IDProjectCategoryView StatusLast Update
0000545Pgpool-IIBugpublic2019-10-31 18:40
Reporternglp Assigned ToMuhammad Usama  
PrioritynormalSeveritymajorReproducibilityrandom
Status resolvedResolutionfixed 
Product Version4.0.4 
Target Version4.0.7Fixed in Version4.0.7 
Summary0000545: Quorum lost and not recovered
DescriptionHi,

We've a 3 node PGPool setup with 3 PostgreSQL master-standby-standby with streaming replication running on vmware vms

PGPool health check method is heartbeat

We had an issue, because our backup method (snapshot) hanged master watchdog node (node2 on that moment) for more time than defined in wd_heartbeat_deadtime, and VIP was released, that its a normal behaviour

Issue was after that, quorum was lost and never recovered, VIP was not reallocated in the other 2 nodes, so service went down

Quorum was never recovered, we had to restart entire pgpool stack, despite checking master watchdog node on pgpool was indicating a master.
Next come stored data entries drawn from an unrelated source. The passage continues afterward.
-- ==== Sys2Proof/Tests/Security.lean ====
section
/-! SUPPORT. Tests of the Thimble: tenant switch, FAULT_SECURE, the random source, sessions, tenant keys, the Cartouche. -/

namespace Sys2Proof.Tests

set_option Elab.async false

open Sys2Proof Sys2Proof.Machine

/-- A tenant session, and one that is none, both over the management link; slots 0 and 1 of the boot. -/
def tenX : Session := ⟨7, .mctp, true, true, 0, 0, []⟩
def attX : Session := ⟨8, .doe 3, true, false, 0, 0, []⟩

def secUp : State := { up0 with
  pwr := { up0.pwr with latched := true }
  sec := { sec0 with
    sessions := [tenX, attX], tenantId := some (zeros 48)
    slots := [(0, ⟨true, zeros 48, 2, 2, false, true, false, 0, 2 ^ engCart, 0⟩),
      (1, ⟨true, zeros 32, 2, 2, false, true, false, 0, 2 ^ engKdf, 0⟩),
      (168, ⟨true, zeros 32, 0, 0, false, false, false, 0, 2 ^ engWeight, 7⟩),
      (169, ⟨true, zeros 32, 0, 0, false, true, false, 0, 2 ^ engGru, 8⟩)] } }

/-! ## Tenant switch, FAULT_SECURE (R3, R343 to R345) -/

def retireD : Bytes := desc 0x92 [(16, 4, 0xFFFFFFFF)]

theorem test_switch : let s := fun d => { wait 0 d secUp with tierA := [(5, 1)] }
    Waits (s (desc 0x91 [])) 0x91 7 (opOf 0 (desc 0x91 [])) ∧ zeroAt (desc 0x91 []) 8 56 = true
    ∧ Waits (s retireD) 0x92 7 (opOf 0 retireD) ∧ zeroAt retireD 8 8 = true ∧ zeroAt retireD 20 44 = true
    ∧ le retireD 16 4 = 2 ^ 32 - 1 - (s retireD).sec.epoch % 2 ^ 32
    ∧ goes (.tenantSwitch 7) (s (desc 0x91 [])) (fun t => t.sec.slots == [] && t.sec.sessions == [] && t.sec.pending && t.tierA == []
      && t.flc.st == 4 && t.mem.busy && t.sec.epoch == 0) = true
    ∧ goes (.lifecycleRetire 7) (s retireD) (fun t => t.sec.slots == [] && t.sec.retiring && t.sec.tenantId.isSome) = true := by
  decide +kernel

theorem test_switchDone : let s := fun r => { secUp with sec := { secUp.sec with switchRun := true, pending := true, retiring := r } }
    goes (.tenantSwitchScrubDone []) (s false) (fun t => t.sec.epoch == 1 && t.sec.tenantId == none && t.pwr.phase == .holdup
      && t.pwr.selfRst && !t.sec.pending) = true
    ∧ goes (.tenantSwitchScrubDone []) (s true) (fun t => t.sec.fused == .retired && t.sec.udsFused && !(t.slot 0).valid
      && t.pwr.phase == .run) = true := by decide +kernel

/-- In FACTORY the field check refuses a retirement (notes/assumptions/82.md). -/
theorem test_retireFactory : let s := { wait 0 retireD secUp with sec := { secUp.sec with fused := .factory } }
    s.sec.lifecycle = 0 ∧ gives (.lifecycleRetire 7) s (s.finish 7 stSecField) = true := by decide +kernel

/-- A line that fails its verification twice: its row is retired (R205, R210). -/
theorem test_scrubBad : let s := { secUp with sec := { secUp.sec with switchRun := true, pending := true } }
    s.mem.stuck.contains (lineKey 1 64) = false ∧ tget 0 s.mem.spares (1 * 256 + groupOf 1 64) < spareRows 1
    ∧ goes (.tenantSwitchScrubDone [(1, 64)]) s (fun t => t.mem.retired.contains (rowKey 1 64)) = true := by decide +kernel

theorem test_faultSecure : secUp.sec.lifecycle = 1 ∧ (secUp.sec.slots.any fun e => e.2.valid) = true ∧ { secUp.sec with fused := .factory }.lifecycle = 0
    ∧ goes .meshBreach secUp (fun t => t.sec.latch && t.sec.cause == 2 && t.sec.slots == [] && t.sec.sessions == []) = true
    ∧ goes .glitchDetect secUp (fun t => t.sec.latch && t.sec.cause == 3) = true
    ∧ goes (.keySlotIntegrityFault 168) secUp (fun t => t.sec.latch && t.sec.cause == 4 && (repOf t).counter (some 0) cntLasting == ⟨1, false⟩) = true
    ∧ gives .meshBreach { secUp with sec := { secUp.sec with fused := .factory } } { secUp with sec := { secUp.sec with fused := .factory } } = true
    ∧ gives .glitchDetect up up = true := by
  decide +kernel

/-! ## OPERATOR_KEY, masks, fuses (R3, R328, R391) -/

/-- A generator that has answered nothing yet. -/
def drbg1 : Drbg := ⟨zeros 32, 0, 0⟩

theorem test_upkeep : let d := desc 0x96 [(16, 8, 0x9000)]
    let s := ringed 0 (wait 0 d { secUp with sec := { secUp.sec with maskDrbg := some drbg1 } })
    let key := ecEncode (ecGx, ecGy)
    Waits s 0x96 7 (opOf 0 d) ∧ zeroAt d 8 8 = true ∧ zeroAt d 24 40 = true ∧ s.reachable 0 = true
    ∧ (ecParse (slice key 0 97)).isSome = true ∧ (ecParse (slice (zeros 97) 0 97)).isSome = false
    ∧ goes (.mgmtCred 7 key) { s with sec := { s.sec with seqFloor := 9 } } (fun t => t.sec.opKey == some key && t.sec.seqFloor == 0 && t.op 7 == none) = true
    ∧ gives (.mgmtCred 7 (zeros 97)) s (s.finish 7 stSecField) = true
    ∧ s.thimbleUp = true ∧ goes .keyMaskRefresh s (fun t => t.sec.maskDrbg.isSome && t.sec.slots.map (·.1) == s.sec.slots.map (·.1)) = true
    ∧ goes .fusingToDeployed { s with sec := { s.sec with fused := .factory } } (fun t => t.sec.fused == .deployed) = true
    ∧ gives .fusingToDeployed s s = true := by decide +kernel

/-! ## The random source (R346, R347, R351) -/

/-- Bits 1, 0, 1, 0, …; all 0; 839 and 840 equal bits among 1,024 in runs of less than 81. -/
def goodB : Bytes := List.replicate 128 0x55
def mixB (n : Nat) : Bytes := (List.range 128).map (fun k => if k < n then 0x00 else if k % 8 = 7 then 0xFF else 0x00)

theorem test_blockTest : blockTest (blockBits goodB) = 0 ∧ blockTest (blockBits (zeros 128)) = 1 ∧ blockTest (blockBits (mixB 0)) = 2
    ∧ blockTest (List.replicate 80 true ++ [false]) = 0 := by decide +kernel

theorem test_rngBlocks : let s := fun (r : Rng) => { secUp with rng := r }
    let r0 : Rng := { rngInit with running := [3, 4], passed := true, blocks := 50, fails := [1, 40] }
    slice goodB 0 128 = goodB
    ∧ goes (.rngBlockTest 3 goodB) (s r0) (fun t => t.rng.blocks == 51 && t.rng.fifo == []) = true
    ∧ goes (.rngBlockTest 3 (zeros 128)) (s r0) (fun t => t.rng.running == [4] && t.rng.alarm && t.sec.latch && t.sec.cause == 1) = true
    ∧ goes (.rngBlockTest 3 (zeros 128)) (s { r0 with fails := [40] }) (fun t => t.rng.running == [4] && !t.rng.alarm) = true
    ∧ goes (.rngBlockTest 3 (zeros 128)) (s { r0 with blocks := 1100, fails := [76, 90] }) (fun t => !t.rng.alarm) = true
    ∧ goes (.rngBlockTest 3 (zeros 128)) (s { r0 with passed := false }) (fun t => !t.rng.alarm && t.rng.blocks == 51) = true
    ∧ goes (.rngSourceRestartDone 5) (s r0) (fun t => t.rng.running == [5, 3, 4]) = true := by decide +kernel

/-- An injected block takes the place of the tapped source's, once 128 bytes of it are there (R346, R351). -/
theorem test_rngInjected : let s := fun n => { secUp with rng := { rngInit with
      running := [3], passed := true, inject := true, tapSrc := 3, injected := zeros n } }
    (s 128).rng.tapSrc = 3 ∧ 128 ≤ (s 129).rng.injected.length ∧ (s 127).rng.injected.length < 128
    ∧ goes (.rngBlockTest 3 goodB) (s 127) (fun t => t.rng == (s 127).rng) = true
    ∧ goes (.rngBlockTest 3 goodB) (s 129) (fun t => t.rng.injected == [0] && t.rng.running == [] && t.rng.blocks == 1) = true := by
  decide +kernel

/-- Two blocks of the start-up test may fail, whichever way they are reported; a third one is fatal (R347). -/
theorem test_rngStart : let s := { secUp with parts := [], fw := { secUp.fw with load := 3 } }
    let two : List (Nat × Nat × Nat) := [(1, 0, 1), (65536, 63, 2)]
    let one := { s with rng := { s.rng with startFails := 1, blocks := 5 } }
    s.rng.ended = false ∧ (∀ f ∈ two, s.rng.blocks < f.1 ∧ f.1 ≤ 65536 ∧ f.2.1 < 64 ∧ (f.2.2 = 1 ∨ f.2.2 = 2))
    ∧ two.Pairwise (fun a b => a.1 < b.1)
    ∧ goes (.rngStartupTestDone two) s (fun t => t.rng.passed && !t.rng.alarm && t.fw.load == 4) = true
    ∧ goes (.rngStartupTestDone [(6, 0, 1), (7, 1, 2)]) one (fun t => t.rng.alarm && t.sec.latch && t.sec.cause == 1 && t.sec.slots == []) = true := by
  decide +kernel

theorem test_rngRegs : let s := { up with rng := { rngInit with inject := true } }
    goes .rngRawRead up (fun t => t.rng.empty && t.out == [.readData 0 0x5E0008 32 0]) = true
    ∧ goes .rngRawRead { up with rng := { rngInit with fifo := [5, 6] } } (fun t => t.rng.fifo == [6] && t.out == [.readData 0 0x5E0008 32 0x80000005]) = true
    ∧ goes (.rngRawWrite 0x12345) s (fun t => t.rng.injected == [0x45, 0x23]) = true ∧ gives (.rngRawWrite 1) up up = true
    ∧ goes (.rngCtlWrite 0xC5) up (fun t => t.rng.tap && t.rng.tapSrc == 5 && !t.rng.inject && tget 0 t.evSeq srcThimble == 1) = true
    ∧ goes (.rngCtlWrite 0x40) { up with sec := { sec0 with fused := .factory } } (fun t => t.rng.inject && tget 0 t.evSeq srcThimble == 0) = true := by
  decide +kernel

/-! ## Sessions (R335 to R337) -/

theorem test_spdm : secUp.carries .mctp = true ∧ secUp.carries (.doe 3) = true ∧ (secUp.slot 0).usable engCart 0 = true
    ∧ goes (.spdmGetMeasurements .mctp) secUp (fun t => t.out.length == 1) = true
    ∧ goes (.spdmChallenge .mctp [1, 2]) secUp (fun t => t.out.length == 1) = true
    ∧ goes (.spdmGetCertificate .mctp) secUp (fun t => t.out.length == 1) = true := by decide +kernel

def nine : State := { secUp with sec := { secUp.sec with
  sessions := (List.range 8).map (fun k => ⟨100 + k, .mctp, false, false, 0, 0, []⟩) } }

theorem test_keyExchange : secUp.session 9 = none ∧ nine.session 9 = none ∧ nine.sec.sessions.length = 8
    ∧ goes (.spdmKeyExchange .mctp 9 (zeros 96)) nine (fun t => t.sec.sessions.length == 8 && t.out == [.spdm .mctp 0x7F [0x0A]]) = true
    ∧ goes (.spdmKeyExchange .mctp 9 (zeros 96)) secUp (fun t => t.sec.sessions == [tenX, attX] && t.out == [.spdm .mctp 0x7F [1]]) = true
    ∧ (ecParse ([4] ++ (ecEncode (ecGx, ecGy)).drop 1)).isSome = true
    ∧ goes (.spdmKeyExchange .mctp 9 (zeros 96)) { secUp with sec := { secUp.sec with switchRun := true } } (fun t =>
      t.out == [.spdm .mctp 0x7F [5]]) = true := by decide +kernel

/-- Session 9 is handshaken; the module has a tenant, or none. -/
def shake (tenant : PeerRoot) : State := { secUp with sec := { secUp.sec with
  tenantId := tenant, sessions := [⟨9, .mctp, false, false, 0, 0, []⟩] } }

theorem test_finish : (shake none).session 9 = some ⟨9, .mctp, false, false, 0, 0, []⟩
    ∧ goes (.spdmFinish 9 none) (shake none) (fun t => t.session 9 == some ⟨9, .mctp, true, false, 0, 0, []⟩ && t.sec.tenantId == none) = true
    ∧ goes (.spdmFinish 9 (some [1])) (shake none) (fun t => t.session 9 == some ⟨9, .mctp, true, true, 0, 0, []⟩ && t.sec.tenantId == some [1]) = true
    ∧ goes (.spdmFinish 9 (some [1])) (shake (some [2])) (fun t => t.session 9 == some ⟨9, .mctp, true, false, 0, 0, []⟩ && t.sec.tenantId == some [2]) = true := by
  decide +kernel

theorem test_session : let s := { secUp with now := 5 }
    InSession s 7 tenX ∧ InSession s 8 attX
    ∧ goes (.spdmKeyUpdate 7) s (fun t => t.session 7 == some { tenX with keyNo := 1, hbAt := 5 }) = true
    ∧ goes (.spdmHeartbeat 7) s (fun t => t.session 7 == some { tenX with hbAt := 5 } && t.session 8 == some attX) = true
    ∧ goes (.spdmEndSession 7) s (fun t => t.session 7 == none && !(t.slot 168).valid && (t.slot 169).valid) = true
    ∧ goes (.spdmHeartbeatExpiry 8) s (fun t => t.sec.sessions == [tenX] && t.now == 20000000000 && !(t.slot 169).valid) = true
    ∧ goes (.doeAbort 3) s (fun t => t.sec.sessions == [tenX]) = true
    ∧ goes .mgmtLinkReset s (fun t => t.sec.sessions == [attX]) = true := by decide +kernel

/-! ## Tenant keys (R326, R330 to R332, R338) -/

/-- What a vendor-defined response holds behind the vendor's identifier, which is open. -/
def rspBody (o : Output) : Bytes := match o with
  | .spdm _ _ d => d.drop 7
  | _ => []

/-- KEY_DELIVER into slot 170: partition 4, an engine mask, LIFETIME persistent. -/
def delivB (engine : Nat) : Bytes := [170, 4] ++ leBytes 2 engine ++ [2, 1, 0, 0] ++ List.replicate 32 0xA5

theorem test_keyDeliver : deliverFieldOk (delivB 64) 40 = true ∧ le (delivB 64) 2 2 = 64 ∧ byteAt (delivB 64) 4 = 2
    ∧ (secUp.slot 170).valid = false ∧ (∀ e ∈ secUp.flc.media, e.1 < 32)
    ∧ goes (.keyDeliver 7 (vendorReq 1 (delivB 64))) secUp (fun t => t.slot 170 == ⟨true, List.replicate 32 0xA5, 0, 2, true, false, false, 4, 64, 7⟩
      && t.out.map rspBody == [rspBody (vendorRsp .mctp 1 stOk [])]) = true
    ∧ goes (.keyDeliver 8 (vendorReq 1 (delivB 64))) secUp (fun t => t.out.map rspBody == [rspBody (vendorRsp (.doe 3) 1 stSecNotTenant [])] && t.sec.slots == secUp.sec.slots) = true := by
  decide +kernel

/-- The wrap key of secUp's set, and a key of zeros wrapped under it. -/
def kek0 : Bytes := [94, 180, 85, 151, 13, 27, 9, 114, 233, 232, 245, 25, 193, 184, 4, 27, 177, 93, 9, 161, 164, 170, 136, 15,
  75, 83, 184, 198, 15, 204, 227, 29]
def wrapped0 : Bytes := [149, 114, 148, 69, 158, 90, 107, 13, 147, 171, 16, 123, 171, 134, 101, 224, 22, 251, 176, 91, 174, 221,
  75, 177, 94, 243, 224, 89, 216, 16, 47, 144, 129, 115, 66, 188, 46, 21, 225, 123]

/-- A tenant tier C key makes the data key of its partition. -/
theorem test_keyDeliverTierC : let s := { secUp with
      flc := { flashInit with media := [(4, wrapped0)] }
      sec := { secUp.sec with slots := (4, ⟨true, kek0, 2, 2, false, true, false, 0, 0, 0⟩) :: secUp.sec.slots } }
    let k : KeySlot := ⟨true, slice (delivB 32) 8 32, 0, 2, true, false, false, 4, 32, 7⟩
    (∀ e ∈ s.flc.media, e.1 < 32) ∧ s.tierCHeld k = false
    ∧ goes (.keyDeliver 7 (vendorReq 1 (delivB 32))) s (fun t => t.slot 170 == k && (t.slot 76).valid && t.slot 75 == s.slot 75) = true := by decide +kernel

theorem test_wrapKey : secUp.wrapKey = kek0 := by decide +kernel

theorem test_unwraps : keyUnwrap3394 kek0 wrapped0 = some (zeros 32) := by decide +kernel

def unwrapB : Bytes := [170, 0xFF, 0, 0, 0, 2, 0, 0] ++ wrapped0

theorem test_keyUnwrap : (secUp.slot 1).valid = true ∧ deliverFieldOk unwrapB 48 = true ∧ byteAt unwrapB 4 = 0
    ∧ keyUnwrap3394 secUp.wrapKey (slice unwrapB 8 40) = some (zeros 32) := by
  refine ⟨by decide +kernel, by decide +kernel, by decide +kernel, ?_⟩
  rw [test_wrapKey, show slice unwrapB 8 40 = wrapped0 by decide +kernel]
  exact test_unwraps

theorem test_keyWrap : (secUp.slot 168).engine = 64 ∧ tenantSlot 168 = true ∧ tenantSlot 255 = true
    ∧ goes (.keyWrap 7 (vendorReq 3 [168])) secUp (fun t => t.out.length == 1) = true
    ∧ goes (.keyWrap 7 (vendorReq 3 [169])) secUp (fun t => t.out.map rspBody == [rspBody (vendorRsp .mctp 3 stSecNoExport [])]) = true
    ∧ goes (.keyZeroise 7 (vendorReq 4 [168])) secUp (fun t => !(t.slot 168).valid && (t.slot 169).valid && t.out.map rspBody == [rspBody (vendorRsp .mctp 4 stOk [])]) = true
    ∧ goes (.keyZeroise 7 (vendorReq 4 [0xFF])) secUp (fun t => !(t.slot 168).valid && !(t.slot 169).valid && (t.slot 1).valid) = true := by decide +kernel

/-- A wrong command byte, reserved byte or length is a field error (R338). -/
theorem test_vendorHeader : ([3, 0, 1, 0, 168] : Bytes) = vendorReq 3 [168]
    ∧ ∀ r ∈ ([[4, 0, 1, 0, 168], [3, 1, 1, 0, 168], [3, 0, 2, 0, 168]] : List Bytes),
      goes (.keyWrap 7 r) secUp (fun t => t.out.map rspBody == [rspBody (vendorRsp .mctp 3 stSecField [])]) = true := by decide +kernel

theorem test_ideKeys : goes (.ideKmKeyProg 7 32 2 true (zeros 40)) secUp (fun t => tfind t.sec.ide 197 == some (7, zeros 32)) = true
    ∧ goes (.ideKmKeyProg 8 32 2 true (zeros 40)) secUp (fun t => t.sec.ide == []) = true := by decide +kernel

/-! ## The Cartouche (R339, R340) -/

/-- The header up to the scrub epoch: version 1, DEPLOYED, seven firmware entries, no round; SET_ID and epoch 0. -/
theorem test_cartouche : ([1, 0, 0, 0] ++ List.replicate 32 0xEE : Bytes).length = 36
    ∧ (secUp.cartouche 1 (List.replicate 32 0xEE)).take 12 = [1, 1, 7, 0, 0, 0, 0, 0, 0, 0, 0, 0]
    ∧ goes (.cartoucheGet 8 (vendorReq 5 ([1, 0, 0, 0] ++ List.replicate 32 0xEE))) { secUp with layout := [] } (fun t => t.out.length == 1 && t.free == 1) = true := by
  decide +kernel

theorem test_cartoucheLog : let s := secUp.setPart 0 { secUp.part 0 with log := [[1], [2], [3]] }
    goes (.cartoucheLog 8 (vendorReq 6 [0, 0, 1, 0])) s (fun t => t.out.map rspBody == [rspBody (vendorRsp (.doe 3) 6 stOk [2, 0, 2, 3])]) = true := by decide +kernel

end Sys2Proof.Tests
end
This has happened in the past and quorum was recovered and VIP reallocated successfully, so its random i guess

Find attached logs and our pgpool configuration

Any question we will be happy to answer

Thanks, Guille
Steps To ReproduceThis has happened after more master failovers due same hang, but:
* Hang watchdog master node for a bit more than wd_heartbeat_deadtime
* Quorum is lost
Additional Informationnode1, node2 and node3 have different wd_priority, in that order, other pgpool settings are exactly the same

node2 was watchdog master at that moment, and after quorum lost
TagsNo tags attached.

Activities

nglp

2019-09-09 20:25

reporter  

node1.txt (983 bytes)   
node1.txt (983 bytes)   
node2.txt (5,123 bytes)   
node2.txt (5,123 bytes)   
node3.txt (983 bytes)   
node3.txt (983 bytes)   
pgpool.conf (4,479 bytes)

t-ishii

2019-09-12 10:36

developer   ~0002835

I have pinged Usama, who is an authority of watchdog, a few days ago to look into this issue.
Probably you 'd better to wait for response from him.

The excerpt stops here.